Overfit batches parameter gives a validation batch #15021

Open
HekpoMaH opened this issue Oct 6, 2022 · 1 comment
Open

Overfit batches parameter gives a validation batch #15021

HekpoMaH opened this issue Oct 6, 2022 · 1 comment
Labels
bug Something isn't working help wanted Open to be worked on trainer: fit

Comments

@HekpoMaH
Copy link

HekpoMaH commented Oct 6, 2022

Bug description

When overfitting on a single batch and defining dataloaders in class, the batch provided to the validation step is different from the batch on the training step. I was told in the slack community that this is NOT the intended behaviour.

How to reproduce the bug

import pytorch_lightning as pl
import torch_geometric
import torch

dataset = [torch_geometric.data.Data(x=torch.tensor([i])) for i in range(10)]
val_dataset = [torch_geometric.data.Data(x=torch.tensor([j])) for j in range(10,20)]
class LitModule(pl.LightningModule):
    def __init__(self):
        super().__init__()
        self.param = torch.nn.Parameter(torch.tensor([0.]))
    def train_dataloader(self):
        return torch_geometric.loader.DataLoader(dataset, batch_size=2)
    def val_dataloader(self):
        return torch_geometric.loader.DataLoader(val_dataset, batch_size=2)

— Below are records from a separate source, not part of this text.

/-- Every instruction that answers a next state has either completed, with the pc advanced by 4 modulo 2^32 and no
exception recorded, or raised, with the pc as before and the exception recorded with it, as log 9 has a raise
(10_state.md R11; 60_exceptions.md R113). -/
def Obligations.PcAdvancesByFourOrTheFaultIsRecorded : Prop :=
  ∀ (s t : State) (i : Instr), exec i s = .next t →
    (t.pc = s.pc + 4 ∧ t.fault = s.fault) ∨ (t.pc = s.pc ∧ ∃ f, t.fault = some ⟨f, s.pc⟩)

/-- The invariant holds at reset (whose pc and admitted addresses are the model's choices, logs 4 and 6), and in every
launch state with an aligned pc whose memory is in canonical form and inside the admitted addresses. -/
def Obligations.LaunchMeetsTheInvariant : Prop :=
  State.reset.Inv ∧
  ∀ (p : Platform) (pc0 : Word) (gpr0 : Vector Word 32) (xer : BitVec 7) (mem0 : Memory),
    pc0.toNat % 4 = 0 → Memory.wf mem0 = true → (∀ c ∈ mem0, p.memAdmit.any (·.covers c.1) = true) →
    (State.launch p pc0 gpr0 xer mem0).Inv

/-- Every step keeps the invariant: memory and the dirty set stay canonical and inside the address space, only admitted
bytes hold a value, every dirty byte holds one, the pc stays a multiple of 4, a recorded fault is the pc's. -/
def Obligations.StepKeepsTheInvariant : Prop :=
  ∀ s t : State, s.Inv → Machine.step s = .next t → t.Inv

/-- Memory changes only at dirty addresses and dirty addresses stay dirty, in every step (20_memory.md R22, R32). -/
def Obligations.MemoryChangesOnlyAtDirtyAddresses : Prop :=
  ∀ s t : State, Machine.step s = .next t →
    (∀ a, a ∈ s.dirtyCode → a ∈ t.dirtyCode) ∧
    (∀ a, a ∉ t.dirtyCode → t.byteAt a = s.byteAt a) ∧
    (∀ a, a ∈ t.dirtyCode → a ∈ s.dirtyCode ∨ (s.admits a = true ∧ (t.byteAt a).isSome = true))

/-- No run executes an instruction that a store has changed: wherever a run from any state without dirty addresses is
about to execute an instruction, its four bytes are those the run started with and decode to it (20_memory.md R32). -/
def Obligations.RunsExecuteOnlyLaunchCode : Prop :=
  ∀ (k : Nat) (s t : State) (i : Instr),
    s.dirtyCode = [] → Host.Core.run Sys2Proof.core k s = .next t → State.issue t = .run i →
    ∃ bs, bs.length = 4 ∧ decode bs = .ok i ∧
      ∀ j, j < 4 → s.byteAt (t.pc.toNat + j) = bs[j]? ∧ t.byteAt (t.pc.toNat + j) = bs[j]?

/-! ## Equivalences -/

/-- A load of what a store has just stored gives it back: words, low-order half words and low-order bytes; byte-reversed
words by lwbrx, and reversed by lwzx (20_memory.md R30; 43_byte_reverse.md R89). -/
def Obligations.StoreThenLoadGivesTheValue : Prop :=
  ∀ (s t : State) (rS rD rA rB : Reg) (d : BitVec 16), t.pc = s.pc + 4 →
    (exec (.stw rS d rA) s = .next t → exec (.lwz rD d rA) t = .next (loaded t rD (s.reg rS))) ∧
    (exec (.sth rS d rA) s = .next t →
      exec (.lhz rD d rA) t = .next (loaded t rD (((s.reg rS).setWidth 16).setWidth 32))) ∧
    (exec (.stb rS d rA) s = .next t →
      exec (.lbz rD d rA) t = .next (loaded t rD (((s.reg rS).setWidth 8).setWidth 32))) ∧
    (exec (.stwbrx rS rA rB) s = .next t → exec (.lwbrx rD rA rB) t = .next (loaded t rD (s.reg rS))) ∧
    (exec (.stwbrx rS rA rB) s = .next t → exec (.lwzx rD rA rB) t = .next (loaded t rD
      ((s.reg rS).extractLsb' 0 8 ++ (s.reg rS).extractLsb' 8 8 ++ (s.reg rS).extractLsb' 16 8 ++
        (s.reg rS).extractLsb' 24 8)))

/-- A load with update with rA = 0 or rA = rD is refused as an invalid form; with any other fields, rB = rA and rB = rD
among them, it does what the load without update does and, where that completes, puts the EA into rA
(41_integer_load.md R52). -/
def Obligations.UpdateLoadIsLoadThenUpdate : Prop :=
  ∀ (s : State) (rD rA rB : Reg) (d : BitVec 16),
  (rA = 0 ∨ rA = rD → ∀ p ∈ updateLoads s rD rA rB d, exec p.1 s = .refused (.invalidForm .loadUpdate)) ∧
  (rA ≠ 0 → rA ≠ rD →
    exec (.lbzu rD d rA) s = thenUpdate s rA (s.eaD rA d) (exec (.lbz rD d rA) s) ∧
    exec (.lbzux rD rA rB) s = thenUpdate s rA (s.eaX rA rB) (exec (.lbzx rD rA rB) s) ∧
    exec (.lhzu rD d rA) s = thenUpdate s rA (s.eaD rA d) (exec (.lhz rD d rA) s) ∧
    exec (.lhzux rD rA rB) s = thenUpdate s rA (s.eaX rA rB) (exec (.lhzx rD rA rB) s) ∧
    exec (.lhau rD d rA) s = thenUpdate s rA (s.eaD rA d) (exec (.lha rD d rA) s) ∧
    exec (.lhaux rD rA rB) s = thenUpdate s rA (s.eaX rA rB) (exec (.lhax rD rA rB) s) ∧
    exec (.lwzu rD d rA) s = thenUpdate s rA (s.eaD rA d) (exec (.lwz rD d rA) s) ∧
    exec (.lwzux rD rA rB) s = thenUpdate s rA (s.eaX rA rB) (exec (.lwzx rD rA rB) s))

/-- A store with update with rA = 0 is refused as an invalid form; with any other fields, rS = rA, rB = rA and rB = rS
among them, it does what the store without update does and, where that completes, puts the EA into rA: the value stored
is the old rS's (42_integer_store.md R71). -/
def Obligations.UpdateStoreIsStoreThenUpdate : Prop :=
  ∀ (s : State) (rS rA rB : Reg) (d : BitVec 16),
  (rA = 0 → ∀ p ∈ updateStores s rS rA rB d, exec p.1 s = .refused (.invalidForm .storeUpdate)) ∧
  (rA ≠ 0 →
    exec (.stbu rS d rA) s = thenUpdate s rA (s.eaD rA d) (exec (.stb rS d rA) s) ∧
    exec (.stbux rS rA rB) s = thenUpdate s rA (s.eaX rA rB) (exec (.stbx rS rA rB) s) ∧
    exec (.sthu rS d rA) s = thenUpdate s rA (s.eaD rA d) (exec (.sth rS d rA) s) ∧
    exec (.sthux rS rA rB) s = thenUpdate s rA (s.eaX rA rB) (exec (.sthx rS rA rB) s) ∧
    exec (.stwu rS d rA) s = thenUpdate s rA (s.eaD rA d) (exec (.stw rS d rA) s) ∧
    exec (.stwux rS rA rB) s = thenUpdate s rA (s.eaX rA rB) (exec (.stwx rS rA rB) s))

/-- lmw that completes gives what the word loads of its registers one after the other give, but for the pc, where every
displacement of the sequence fits 16 signed bits (44_load_store_multiple.md R90, R91). -/
def Obligations.LoadMultipleIsWordLoads : Prop :=
  ∀ (s : State) (rD rA : Reg) (d : BitVec 16) (bs : List Byte),
    rA.toNat < rD.toNat → bs.length = multipleLength rD → fits (s.eaD rA d) (multipleLength rD) = true →
    (s.eaD rA d).toNat % 4 = 0 → holdsBytes s (s.eaD rA d).toNat bs = true →
    d.toInt + multipleLength rD ≤ 32768 →
    ∃ t u, exec (.lmw rD d rA) s = .next t ∧
      execAll ((List.range (32 - rD.toNat)).map fun k =>
        .lwz (rD + BitVec.ofNat 5 k) (d + BitVec.ofNat 16 (4 * k)) rA) s = .next u ∧
      u = { t with pc := s.pc + BitVec.ofNat 32 (multipleLength rD) }

/-- stmw that completes gives what the word stores of its registers one after the other give, but for the pc, where every
displacement of the sequence fits 16 signed bits (44_load_store_multiple.md R90, R92). -/
def Obligations.StoreMultipleIsWordStores : Prop :=
  ∀ (s : State) (rS rA : Reg) (d : BitVec 16),
    fits (s.eaD rA d) (multipleLength rS) = true → (s.eaD rA d).toNat % 4 = 0 →
    admitted s (s.eaD rA d).toNat (multipleLength rS) = true → d.toInt + multipleLength rS ≤ 32768 →
    ∃ t u, exec (.stmw rS d rA) s = .next t ∧
      execAll ((List.range (32 - rS.toNat)).map fun k =>
        .stw (rS + BitVec.ofNat 5 k) (d + BitVec.ofNat 16 (4 * k)) rA) s = .next u ∧
      u = { t with pc := s.pc + BitVec.ofNat 32 (multipleLength rS) }

/-- lswi of a whole number of words at a multiple of 4 gives what the word loads of its registers give, but for the pc
(45_load_store_string.md R106). -/
def Obligations.LoadStringIsWordLoads : Prop :=
  ∀ (s : State) (rD rA : Reg) (nb : BitVec 5) (m : Nat) (bs : List Byte),
    immediateCount nb = 4 * m → bs.length = 4 * m → registerRunHas rD m rA = false → fits (s.eaI rA) (4 * m) = true →
    (s.eaI rA).toNat % 4 = 0 → holdsBytes s (s.eaI rA).toNat bs = true →
    ∃ t u, exec (.lswi rD rA nb) s = .next t ∧
      execAll ((List.range m).map fun j => .lwz (rD + BitVec.ofNat 5 j) (BitVec.ofNat 16 (4 * j)) rA) s = .next u ∧
      u = { t with pc := s.pc + BitVec.ofNat 32 (4 * m) }
end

    def training_step(self, batch, batch_idx):
        print('train', batch.x)
        return torch.nn.functional.mse_loss(self.param,torch.tensor([1.]).to(self.param))

    def validation_step(self, batch, batch_idx):
        print('val', batch.x)
        return torch.nn.functional.mse_loss(self.param,torch.tensor([1.]).to(self.param))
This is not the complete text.